5/10
Lukewarm
14 October 2022
Here we are. This is really what I had been expecting for the last few entries in the Universal Horror franchise. A rote repeat of what had come before while missing all of the terror of the original without being able to supply anything new. Feeling like it was written by committee to blindly catch what had made the original special, The Invisible Man Returns follows formula with the kind of competence you would expect from Joe May (the man who got Fritz Lang his start in the German film industry) but also written by an assembly line of writers (there are two credited screenwriters, Lester Cole and Curt Siodmak) at the behest of a producer chasing financial success.

For a while, it feels like the first sequel to The Invisible Man is going to go in an interesting and new direction. The first film was about a man given the gift of invisibility while also being cursed with madness that manifested in a specific way, heavily inspired by the Dr. Mabuse character. This first sequel seems to want to head in a smaller direction, one more focused on a murder mystery, and I think that could have been a great direction for a movie about a man fighting the clock of madness while trying to figure out who the real killer is. Imagine Agatha Christie with this trope. That's what I was thinking I'd be getting into. I almost got that. Sort of, but not really.

Sir Geoffrey Radcliffe (Vincent Price) has been convicted of the murder of his brother, Michael, and all of his legal remedies have run out. His fiancée, Helen (Nan Grey), and his friend Frank (John Sutton), the doctor at the Radcliffe mining operation and brother to Jack, the original invisible man in the first film. Together, they sneak in a vial of the composition that induces invisibility into Geoffrey's cell, having the intended effect and giving him the opportunity to escape. I really, really felt like Geoffrey would use his invisibility to go through an independent investigation, but the movie is far more interested in the search for Geoffrey led by Inspector Sampson (Cecil Kellaway) and the going over the mechanics of invisibility, in particular talk about the descent into madness.

We do see some of the descent, voiced well by Price, but it feels generic rather than specific to the situation at hand. The actual mystery gets solved in a single, quick scene where Geoffrey decides to go after one of the foremen in the mining operation because he was rude to Frank. That Willie (Alan Napier) ends up having all of the information Geoffrey needs to figure out who really killed Michael (have you ever seen a movie before? Yeah, it'll be easy to figure it out) is not all that satisfying as a search for truth in a mystery. He doesn't follow any breadcrumbs. He stumbles upon the one guy with all of the information, and then it's done. Heck, Geoffrey being invisible doesn't matter to getting the information.

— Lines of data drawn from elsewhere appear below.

-- ==== Sys2Proof/Machine/HostProgram.lean ====
section
/-! DEFINITION. The host program notation (spec/30_encoding.md R87, R88): each statement expands to the accesses it
stands for. -/

namespace Sys2Proof.Machine

/-- The host address of a host offset (spec/20_memory.md R61). -/
def hostAddr (c : Config) (off : Nat) : Nat := c.iceBase + off

/-- The write `WR reg, v` (R87). -/
def writeReg (c : Config) (r : RegName) (v : Word) : HostAct := .write (hostAddr c (regOffset r)) 32 v

/-- The byte store `SB a, b` (R87). -/
def storeByte (c : Config) (a : Nat) (b : Byte) : HostAct :=
  .write (hostAddr c (memWindowBase + a)) 8 (b.setWidth 32)

/-- One `SB` per byte, at `a, a+1, ...` (R87). -/
def storeBytes (c : Config) (a : Nat) : List Byte → List HostAct
  | [] => []
  | b :: bs => storeByte c a b :: storeBytes c (a + 1) bs

/-- The bytes of a text (R87; ASCII, spec/93_implementation_defined.md K-5). -/
def textBytes (text : List Char) : List Byte := text.map (fun ch => BitVec.ofNat 8 ch.toNat)

/-- The accesses a statement stands for (R87, R88). -/
def expand (c : Config) : HostStmt → List HostAct
  | .wr r v => [writeReg c r v]
  | .rd r => [.read (hostAddr c (regOffset r)) 32]
  | .sb a b => [storeByte c a b]
  | .lb a => [.read (hostAddr c (memWindowBase + a)) 8]
  | .sbs a text => storeBytes c a (textBytes text)
  | .sbx a bytes => storeBytes c a bytes
  | .cmd w => [writeReg c .cmd w]
  | .poll => [.poll]
  | .ack => [writeReg c .status 0x00000002#32]
  | .waitIrq => [.waitIrq]
  | .rst => [.rst]

/-- A HOST program: its statements' accesses in program order (spec/20_memory.md R72). -/
def expandAll (c : Config) (p : List HostStmt) : List HostAct := p.flatMap (expand c)

end Sys2Proof.Machine
end

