-- ==== Sys2Proof/Laws/Exec.lean ====
section
/-! SUPPORT. What ENGINE's memory primitives and the three commands can answer, one inversion lemma each. -/

namespace Sys2Proof.Machine

/-- MemRead answers bytes exactly where all of them are written. -/
theorem memRead_ok (cmd : Instr) (a n : Nat) (s : State) (bs : List Byte) :
    memRead cmd a n s = .ok bs ↔ bs.length = n ∧ ∀ i, i < n → Memory.read s.mem (a + i) = bs[i]? := by
  rw [← Memory.readBytes_ok]
  unfold memRead
  split <;> simp_all

/-- MemRead stops with UNINIT_READ exactly at the lowest unwritten address of its range. -/
theorem memRead_error (cmd : Instr) (a n : Nat) (s : State) (f : Fault) :
    memRead cmd a n s = .error f ↔
      ∃ x, f = .uninitRead cmd x ∧ (a ≤ x ∧ x < a + n) ∧ Memory.read s.mem x = none ∧
        ∀ y, a ≤ y → y < x → Memory.read s.mem y ≠ none := by
  simp only [← Memory.readBytes_error]
  unfold memRead
  split <;> rename_i h <;> simp [h, eq_comm]

/-- CSUM raises its error, or sums the bytes it reads and completes. -/
theorem execCsum_next (s t : State) (h : execCsum s = .next t) :
    (∃ e, csumError s = some e ∧ t = raiseError e s) ∨
      (csumError s = none ∧ ∃ bs, memRead .csum s.ops.csAddr.toNat s.ops.csLen.toNat s = .ok bs ∧
        t = complete (latchSum (inetSum bs) s)) := by
  unfold execCsum at h
  split at h
  · rename_i e he
    cases h; exact .inl ⟨e, he, rfl⟩
  · rename_i he
    split at h
    · cases h
    · rename_i bs hbs
      cases h; exact .inr ⟨he, bs, hbs, rfl⟩

/-- BUILD_ECHO raises its first error, or writes the packet, latches its results and completes. -/
theorem execBuildEcho_next (s t : State) (h : execBuildEcho s = .next t) :
    (∃ e, buildError s = some e ∧ t = raiseError e s) ∨
      (buildError s = none ∧ ∃ pl, memRead .buildEcho s.ops.plAddr.toNat (effLen s) s = .ok pl ∧
        t = complete (latchPacket (packetLen s) s.ops.plLen.toNat
          (latchSum (packetSum s.ops.echoId s.ops.echoSeq pl)
            (memWrite s.ops.txAddr.toNat (echoPacket s.ops.echoId s.ops.echoSeq pl) s)))) := by
  unfold execBuildEcho at h
  split at h
  · rename_i e he
    cases h; exact .inl ⟨e, he, rfl⟩
  · rename_i he
    split at h
    · cases h
    · rename_i pl hpl
      cases h; exact .inr ⟨he, pl, hpl, rfl⟩

/-- DECODE clears its flags and raises its first error, or latches the fields it reads and completes. -/
theorem execDecode_next (s t : State) (h : execDecode s = .next t) :
    (∃ e, decodeError s = some e ∧ t = decodeFail e s) ∨
      (decodeError s = none ∧ ∃ first hd, memRead .decode s.ops.rxAddr.toNat 1 s = .ok first ∧
        memRead .decode (s.ops.rxAddr.toNat + ihlBytes (headerByte first 0)) icmpHdrLen s = .ok hd ∧
        t = complete (latchDecoded s.ops.rxAddr.toNat s.ops.rxLen.toNat (ihlBytes (headerByte first 0)) hd s)) := by
  unfold execDecode at h
  split at h
  · rename_i e he
    cases h; exact .inl ⟨e, he, rfl⟩
  · rename_i he
    split at h
    · cases h
    · rename_i first hf
      split at h
      · cases h
      · rename_i hd hh
        cases h; exact .inr ⟨he, first, hd, hf, hh, rfl⟩

/-- A command never refuses. -/
theorem exec_ne_refused (i : Instr) (s : State) (r : Refusal) : exec i s ≠ .refused r := by
  intro h
  cases i
  · simp only [exec, execCsum] at h; repeat (first | cases h | split at h)
  · simp only [exec, execBuildEcho] at h; repeat (first | cases h | split at h)
  · simp only [exec, execDecode] at h; repeat (first | cases h | split at h)

/-- A command faults only after its checks have passed, and only with an UNINIT_READ of its own. -/
theorem exec_fault (i : Instr) (s : State) (f : Fault) (h : exec i s = .fault f) :
    commandError i s = none ∧ ∃ a n, memRead i a n s = .error f := by
  cases i
  · simp only [exec, execCsum] at h
    split at h
    · cases h
    · rename_i he
      split at h
      · rename_i g hg
        cases h; exact ⟨he, _, _, hg⟩
      · cases h
  · simp only [exec, execBuildEcho] at h
    split at h
    · cases h
    · rename_i he
      split at h
      · rename_i g hg
        cases h; exact ⟨he, _, _, hg⟩
      · cases h
  · simp only [exec, execDecode] at h
    split at h
    · cases h
    · rename_i he
      split at h
      · rename_i g hg
        cases h; exact ⟨he, _, _, hg⟩
      · split at h
        · rename_i g hg
          cases h; exact ⟨he, _, _, hg⟩
        · cases h

/-! ### Where no error is raised -/

theorem csumError_none (s : State) :
    csumError s = none ↔ s.ops.csAddr.toNat + s.ops.csLen.toNat ≤ s.cfg.memSize := by
  unfold csumError inRange
  by_cases h : s.ops.csAddr.toNat + s.ops.csLen.toNat ≤ s.cfg.memSize <;> simp [h]

theorem buildError_none (s : State) :
    buildError s = none ↔
      ¬(s.ctrl.truncFail = true ∧ maxPayload < s.ops.plLen.toNat) ∧
        s.ops.plAddr.toNat + effLen s ≤ s.cfg.memSize ∧ s.ops.txAddr.toNat + packetLen s ≤ s.cfg.memSize ∧
        overlaps s.ops.plAddr.toNat (effLen s) s.ops.txAddr.toNat = false := by
  unfold buildError inRange
  by_cases h1 : s.ctrl.truncFail && decide (maxPayload < s.ops.plLen.toNat)
  · rw [if_pos h1]
    rw [Bool.and_eq_true, decide_eq_true_iff] at h1
    simp [h1]
  · rw [if_neg h1]
    rw [Bool.and_eq_true, decide_eq_true_iff] at h1
    by_cases h2 : s.ops.plAddr.toNat + effLen s ≤ s.cfg.memSize <;>
      by_cases h3 : s.ops.txAddr.toNat + packetLen s ≤ s.cfg.memSize <;>
      by_cases h4 : overlaps s.ops.plAddr.toNat (effLen s) s.ops.txAddr.toNat = true <;>
      simp [h1, h2, h3, h4]

theorem headerError_none (b0 : Byte) (n : Nat) :
    headerError b0 n = none ↔ ihlMinWords ≤ ihlWords b0 ∧ ihlBytes b0 + icmpHdrLen ≤ n := by
  unfold headerError
  split_ifs with h1 h2
  · simp; omega
  · simp; omega
  · simp; omega

theorem datagramError_none (s : State) :
    datagramError s = none ↔
      s.ops.rxAddr.toNat + s.ops.rxLen.toNat ≤ s.cfg.memSize ∧ s.ops.rxLen.toNat ≠ 0 := by
  unfold datagramError inRange
  by_cases h1 : s.ops.rxAddr.toNat + s.ops.rxLen.toNat ≤ s.cfg.memSize
  · by_cases h2 : s.ops.rxLen.toNat = 0
    · rw [decide_eq_true h1, if_neg (by simp), if_pos h2]; simp [h2]
    · rw [decide_eq_true h1, if_neg (by simp), if_neg h2]; simp [h1, h2]
  · rw [decide_eq_false h1, if_pos (by simp)]; simp [h1]

/-- DECODE raises no error exactly where the datagram is in range and nonempty and its first byte, if written, has a
header length that fits. -/
theorem decodeError_none (s : State) :
    decodeError s = none ↔
      datagramError s = none ∧ ∀ b0, Memory.read s.mem s.ops.rxAddr.toNat = some b0 →
        headerError b0 s.ops.rxLen.toNat = none := by
  unfold decodeError
  cases hd : datagramError s with
  | some e => simp
  | none => cases hm : Memory.read s.mem s.ops.rxAddr.toNat <;> simp

end Sys2Proof.Machine
end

On top of that unsatisfactory way Geoffrey solves his mystery, his madness isn't really all that important to it either. It only really manifests in one big speech about how he's going to rule the world, a thin shadow of the original invisible man's motives. I would have much preferred Geoffrey not being innocent at all, and his madness taking him to extremes to frame another man for his deeds, justifying it in twisted ways while keeping the focus of the madness at the right level of the narrative.

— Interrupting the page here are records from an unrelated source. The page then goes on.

-- ==== Sys2Proof/Laws/PerInstr.lean ====
section
/-! SUPPORT. Per-command facts about the syntax, one lemma per constructor. -/

namespace Sys2Proof.Laws.EncodedWord

/-- The command word of a well-formed command has RSVD zero, OP from 1 to 3, and is a legal word (R80, R82). -/
def Statement (i : Sys2Proof.Instr) : Prop :=
  i.wf → Sys2Proof.rsvdField (Sys2Proof.encode i) = 0#28 ∧ Sys2Proof.opField (Sys2Proof.encode i) = Sys2Proof.opcode i ∧
    1 ≤ (Sys2Proof.opcode i).toNat ∧ (Sys2Proof.opcode i).toNat ≤ 3 ∧ Sys2Proof.legalWord (Sys2Proof.encode i)

theorem csum : Statement .csum := by unfold Statement; decide

theorem buildEcho : Statement .buildEcho := by unfold Statement; decide

theorem decode : Statement .decode := by unfold Statement; decide

end Sys2Proof.Laws.EncodedWord
end

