theorem stepTimes_succ_of_next (k : Nat) (s t : State) (h : step s = .next t) :
    stepTimes (k + 1) s = stepTimes k t := by
  simp only [stepTimes, h]

theorem stepTimes_one (s : State) : stepTimes 1 s = step s := by
  cases h : step s <;> simp only [stepTimes, h]

/-- One step more than a run that has ended in `u` is a step from `u`. -/
theorem stepTimes_succ_last (k : Nat) (s u : State) (h : stepTimes k s = .next u) : stepTimes (k + 1) s = step u := by
  induction k generalizing s with
  | zero =>
    cases h
    exact stepTimes_one u
  | succ k ih =>
    rw [stepTimes] at h
    cases hs : step s with
    | next t =>
      rw [hs] at h
      rw [stepTimes_succ_of_next (k + 1) s t hs, ih t h]
    | fault g =>
      rw [hs] at h
      cases h
    | refused r =>
      rw [hs] at h
      cases h

theorem pollStep_busy (s : State) (hb : s.status.busy = true) : pollStep s = recordRead (statusWord s.status) s :=
  if_pos hb

theorem pollStep_idle (s : State) (hb : s.status.busy = false) :
    pollStep s = popProg (recordRead (statusWord s.status) s) :=
  if_neg (by simp [hb])

/-- HOST's turn with POLL next in its program. -/
theorem step_poll (s : State) (rest : List HostAct) (ha : nextAgent s = .host) (hp : s.env.prog = .poll :: rest) :
    step s = .next (pollStep (takeTurn s)) := by
  rw [step_host s ha, hostTurn_cons _ .poll rest (by rwa [takeTurn_prog]), hostMove]

/-- HOST's turns before ENGINE's leave POLL in its program, and ENGINE's step then completes the pending command. -/
theorem stepTimes_poll_waits (k : Nat) (s u : State) (rest : List HostAct) (hb : s.status.busy = true)
    (hp : s.env.prog = .poll :: rest) (hs : s.env.sched = List.replicate k .host ++ [.engine, .host])
    (h : stepTimes (k + 1) s = .next u) :
    u.status.busy = false ∧ u.status.done = true ∧ u.env.prog = .poll :: rest ∧ u.env.sched = [.host] := by
  induction k generalizing s with
  | zero =>
    rw [stepTimes_one, step_engine s (nextAgent_of_sched s _ _ hs)] at h
    obtain ⟨hbusy, hdone, henv⟩ := engineMove_busy _ u (by rwa [takeTurn_status]) h
    refine ⟨hbusy, hdone, ?_, ?_⟩
    · rw [henv, takeTurn_prog, hp]
    · rw [henv, takeTurn_sched, hs]
      rfl
  | succ k ih =>
    have hb' : (takeTurn s).status.busy = true := by rwa [takeTurn_status]
    have hstep := step_poll s rest (nextAgent_of_sched s _ _ hs) hp
    rw [pollStep_busy _ hb'] at hstep
    rw [stepTimes_succ_of_next _ _ _ hstep] at h
    refine ih (recordRead _ (takeTurn s)) hb' ?_ ?_ h
    · exact (takeTurn_prog s).trans hp
    · refine (takeTurn_sched s).trans ?_
      rw [hs]
      rfl

/-! ### The two memory hazards, and unwritten bytes -/

/-- The hazard of a write, as of every footprint, does not look at HOST's program. -/
theorem hazardous_popProg (x : Nat) (b : Byte) (s : State) : hazardous x b (popProg s) = hazardous x b s := rfl

/-- A write outside the footprint, before and after it, is no hazard (log 7). -/
theorem not_hazardous_of_outside (x : Nat) (b : Byte) (s : State) (hr : inReadFootprint s x = false)
    (hw : inWriteFootprint s x = false) (hr' : inReadFootprint (memWrite x [b] s) x = false)
    (hw' : inWriteFootprint (memWrite x [b] s) x = false) : hazardous x b s = false := by
  simp [hazardous, hr, hw, hr', hw']

theorem memWindowWrite_hazardous (x : Nat) (b : Byte) (s : State) (h : hazardous x b s = true) :
    memWindowWrite x b s = .fault (.hazard x) :=
  if_pos h

theorem memWindowWrite_not_hazardous (x : Nat) (b : Byte) (s : State) (h : hazardous x b s = false) :
    memWindowWrite x b s = .next (memWrite x [b] s) :=
  if_neg (by simp [h])

/-- A read in the write footprint of a pending command returns the next free byte (R198, log 6). -/
theorem memWindowRead_writeFootprint (x : Nat) (s : State) (hb : s.status.busy = true)
    (hw : inWriteFootprint s x = true) :
    memWindowRead x s = countDraw (recordRead ((Config.freeByte s.env.draws).setWidth 32) s) :=
  if_pos (by rw [hb, hw]; rfl)

/-- A read of an unwritten byte returns the next free byte (R66, log 6). -/
theorem memWindowRead_unwritten (x : Nat) (s : State) (h : Memory.read s.mem x = none) :
    memWindowRead x s = countDraw (recordRead ((Config.freeByte s.env.draws).setWidth 32) s) := by
  simp only [memWindowRead, h, ite_self]

/-! ### CTRL bit by bit (R25) -/

theorem ctrlWord_reserved (c : Ctrl) (i : Nat) (h : 2 ≤ i) : (ctrlWord c).getLsbD i = false := by
  obtain ⟨k, rfl⟩ := Nat.exists_eq_add_of_le' h
  simp only [ctrlWord, BitVec.getLsbD_append]
  simp

theorem ctrlWord_bits (c : Ctrl) :
    (ctrlWord c).getLsbD 0 = c.ie ∧ (ctrlWord c).getLsbD 1 = c.truncFail := by
  simp only [ctrlWord, BitVec.getLsbD_append]
  simp

end Sys2Proof.Machine

/-! CERTIFICATE. The statements about a step, about what a pending command keeps, about the memory hazards and about
what a HOST statement stands for, settled. -/

namespace Sys2Proof.Proofs

open Sys2Proof Sys2Proof.Machine

/-- Settles O35: a run goes no further than its fault, and `rst` keeps the parameters and the host side alone. -/
theorem resetInput : Obligations.ResetInput := by
  unfold Obligations.ResetInput
  exact ⟨stepTimes_fault_add, fun s =>
    ⟨applyReset (popProg s), rfl, rfl, rfl, rfl, rfl, rfl, rfl, Memory.read_nil, rfl, rfl⟩⟩

/-- Settles O36: ENGINE's move would complete the command, and no HOST action that leaves it pending touches it. -/
theorem pendingCommandIsCaptured : Obligations.PendingCommandIsCaptured := by
  unfold Obligations.PendingCommandIsCaptured
  intro s t hb h ht
  have hb' : (takeTurn s).status.busy = true := by rwa [takeTurn_status]
  rcases step_next s t h with ⟨_, he⟩ | ⟨_, hh⟩
  · obtain ⟨hidle, _⟩ := engineMove_busy _ t hb' he
    exact absurd (ht.symm.trans hidle) nofun
  · exact captured_of_takeTurn s t (captured_hostTurn _ t hb' hh ht)

/-- Settles O46: a hazard is a write into the footprint before or after it. -/
theorem memoryWriteHazard : Obligations.MemoryWriteHazard := by
  unfold Obligations.MemoryWriteHazard
  intro s a b hb ha
  rw [hostMove_storeByte s a b ha]
  refine ⟨fun h => ?inside, fun hr hw hr' hw' => ?outside⟩
  case inside =>
    have hz : hazardous a b s = true := hazardous_of_footprint a b s hb h
    exact memWindowWrite_hazardous a b _ ((hazardous_popProg a b s).trans hz)
  case outside =>
    have hz : hazardous a b s = false := not_hazardous_of_outside a b s hr hw hr' hw'
    exact ⟨_, memWindowWrite_not_hazardous a b _ ((hazardous_popProg a b s).trans hz),
      fun x => memWrite_one_read a x b (popProg s)⟩

/-- Settles O47: in the write footprint the read is a draw, and a written byte outside it is read as it is. -/
theorem memoryReadHazard : Obligations.MemoryReadHazard := by
  unfold Obligations.MemoryReadHazard
  intro s a hb ha
  rw [hostMove_loadByte s a ha]
  refine ⟨fun hw => ?inside, fun hw b hr => ?outside⟩
  case inside => exact ⟨_, congrArg _ (memWindowRead_writeFootprint a (popProg s) hb hw), rfl, rfl, rfl⟩
  case outside => rw [memWindowRead_written a b (popProg s) (fun _ => hw) hr]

All of that complaining aside, it's fine for what it is. The special effects are great, again, and they're fun to watch. The mystery may not be much of a mystery, but Geoffrey's motives are clear and his skirting of being an antagonist in his own story is pretty neat. The cast is perfectly capable, anchored by Price as the disembodied voice (the key is always to find someone with a great, distinctive tenor). It's not a bad film, but it's just not terribly interesting as it goes on. Joe May, apparently, spoke no English, relying on Price to act as translator for everyone back and forth, but, while he provides a handful of nice visuals that seem to extend from his German Expressionist background, he doesn't seem to have any real control over the narrative which, if I had to guess, was driven by studio needs for a picture to recreate the success of the previous film (the only producer I can find is an associate producer, Ken Goldsmith, and I kind of doubt that an associate producer was the driving force behind that, so it was probably just some studio executive).

It's not good, and it's a disappointment as a sequel to what is probably the best movie in the entire franchise. However, it sort of works in the most formulaic of ways.